2. He's absolutely obsessed with intimacy

And when I say intimacy, I'm not talking about cuddling and holding hands. These guys have really obsessive thought patterns that seem to stay focused on their boudoir needs. Many will bluntly demand it, the same way a cop might demand your license when he pulls you over, and if you're not receptive in that moment, a tirade will be unleashed. And each time the reaction will get worse and worse, as you try to figure out how it is that any adult male can be so abnormally adjusted from a social perspective. Guess what! It's cos he's a SOCIOPATH! Don't expect this to get better, because whether he gets his own way or not, the demands and unreasonable behavior will snowball into bigger and bigger drama.

3. He lies and doesn't care at all when you catch him

Most of us try not to lie unless it's absolutely necessary, and hopefully only to spare one's feelings, but a psychopath will lie all the time. This is partly because he enjoys it, and partly because he lies so often that he doesn't know what's true anymore. A psychopath will give you 3 different answers to the same question in a 5 minute time-frame if you give him the chance.

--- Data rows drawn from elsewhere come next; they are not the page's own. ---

/-- Settles O41: the step is the HIGH step of the state in which time has advanced, and a low sample ends it. -/
theorem Sampler.highStep : Obligations.HighStep := by
  rintro s u e rest hc hag hr hact rfl
  rw [step_tick hag hr, sequencerStep_high (u := ({ s with agenda := rest } : State).advance e) hact]
  exact segmentStep_eq .low .low (({ s with agenda := rest } : State).advance e) hc

/-! ### Progress -/

/-- A tick stops only at a push beyond the log (42 R145). -/
theorem tick_next {s : State} (e : Level) (hroom : s.act.sampling = true → s.segcount.toNat < 41) :
    ∃ t, tick e s = .next t := by
  cases hr : s.resetAsserted with
  | true => exact ⟨_, tick_reset hr⟩
  | false =>
    rw [tick_run hr]
    cases hact : s.act with
    | idle => exact ⟨_, sequencerStep_idle (u := s.advance e) hact⟩
    | delay => exact ⟨_, sequencerStep_delay (u := s.advance e) hact⟩
    | waitFall => exact ⟨_, sequencerStep_waitFall (u := s.advance e) hact⟩
    | low =>
      rw [sequencerStep_low (u := s.advance e) hact]
      exact ⟨_, segmentStep_eq .high .high (s.advance e) (hroom (by rw [hact]; rfl))⟩
    | high =>
      rw [sequencerStep_high (u := s.advance e) hact]
      exact ⟨_, segmentStep_eq .low .low (s.advance e) (hroom (by rw [hact]; rfl))⟩

/-- Every instruction completes: a guarded write is performed or dropped, a read and an ignored write answer. -/
theorem exec_next (i : Instr) (s : State) : ∃ t, exec i s = .next t := by
  rcases exec_cases i s with ⟨_, h⟩ | ⟨_, v, h⟩ | ⟨_, _, h⟩
  · rcases guardedWrite_cases h.symm with ⟨_, h⟩ | ⟨_, h⟩ <;> exact ⟨_, h⟩
  · exact ⟨_, h⟩
  · exact ⟨_, h⟩

/-- Every rejected access completes with an error response or a flag (60 R220). -/
theorem rejectAccess_next (r : Reject) (a : Access) (s : State) : ∃ t, rejectAccess r a s = .next t := by
  rcases rejectAccess_cases (r := r) (a := a) (s := s) rfl with ⟨_, h | h⟩ | ⟨_, _, h⟩ | ⟨_, _, h⟩ <;> exact ⟨_, h⟩

/-- A host access completes while reset is not asserted (60 R220). -/
theorem performAccess_next (a : Access) {s : State} (hr : s.resetAsserted = false) :
    ∃ t, performAccess a s = .next t := by
  cases hd : decode a with
  | ok i =>
    rw [performAccess_ok hr hd]
    exact exec_next i s
  | error r =>
    rw [performAccess_error hr hd]
    exact rejectAccess_next r a s

/-- A legal machine answers a next state, whatever event it takes but an access under reset. -/
theorem State.Legal.step_next {s : State} (hs : s.Legal)
    (hno : s.resetAsserted = true → ∀ a rest, s.agenda ≠ .access a :: rest) : ∃ t, step s = .next t := by
  cases hag : s.agenda with
  | nil =>
    rw [step_nil hag]
    exact tick_next s.nextEnv hs.segcount_lt
  | cons ev rest =>
    rw [step_cons hag]
    cases ev with
    | tick e => exact tick_next (s := { s with agenda := rest }) e hs.segcount_lt
    | access a =>
      refine performAccess_next (s := { s with agenda := rest }) a ?_
      exact Bool.eq_false_iff.mpr fun hr => hno hr a rest hag
    | resetAssert => exact ⟨_, rfl⟩
    | resetRelease d e => exact ⟨_, rfl⟩

/-- Settles O52: there is a next state by `State.Legal.step_next`, and it is legal by O47. -/
theorem legalMachineNeverStops : Obligations.LegalMachineNeverStops := by
  intro s hs hno
  obtain ⟨t, ht⟩ := hs.step_next hno
  exact ⟨t, ht, legalIsKept s t hs ht⟩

And when you point out that he has lied, he will just shrug it off and tell you that you misunderstood his answer, or he misunderstood your question. And if you catch him in a lie that cannot be passed off as such, he will smile coyly and compliment you on your cleverness, as though this is some sort of consolation.

4. He's very charming and can control himself when he wants to

A psychopath/sociopath actually can behave like a normal person when it serves their best interests. But one of the things that gives this guy away is his reaction the moment he's out of earshot or sight. For example, let's say his colleague has just screwed him in some business deal. Johnny P. will take it like a professional, control his temper and look absolutely normal when he leaves the office. But when he gets home to you, he will find some way to blame you for this experience, even if it means citing something you did 10 years prior. He has NO qualms about behaving badly with you, and this is because he knows he's talented enough to manipulate you into doing anything he wants, including forgiving him.

5. He often seems as though he's in a state of withdrawal

A psychopath who has a tendency to worry and be highly agitated about something (yes some of them are capable of these emotions) will often look as though they are on the verge of a meltdown or going through a physical type of withdrawal. They may even be in a constant state of panic, apart from when they are drunk or otherwise indisposed. This guy is always on the edge and this is part of why he's always looking for some external influence to calm him down. If your man makes you nervous because you're never quite sure what might set him off, you are probably with a psychopath. And before you blame it all on alcohol or addiction, there's no reason he can't be both an addict and a psychopath!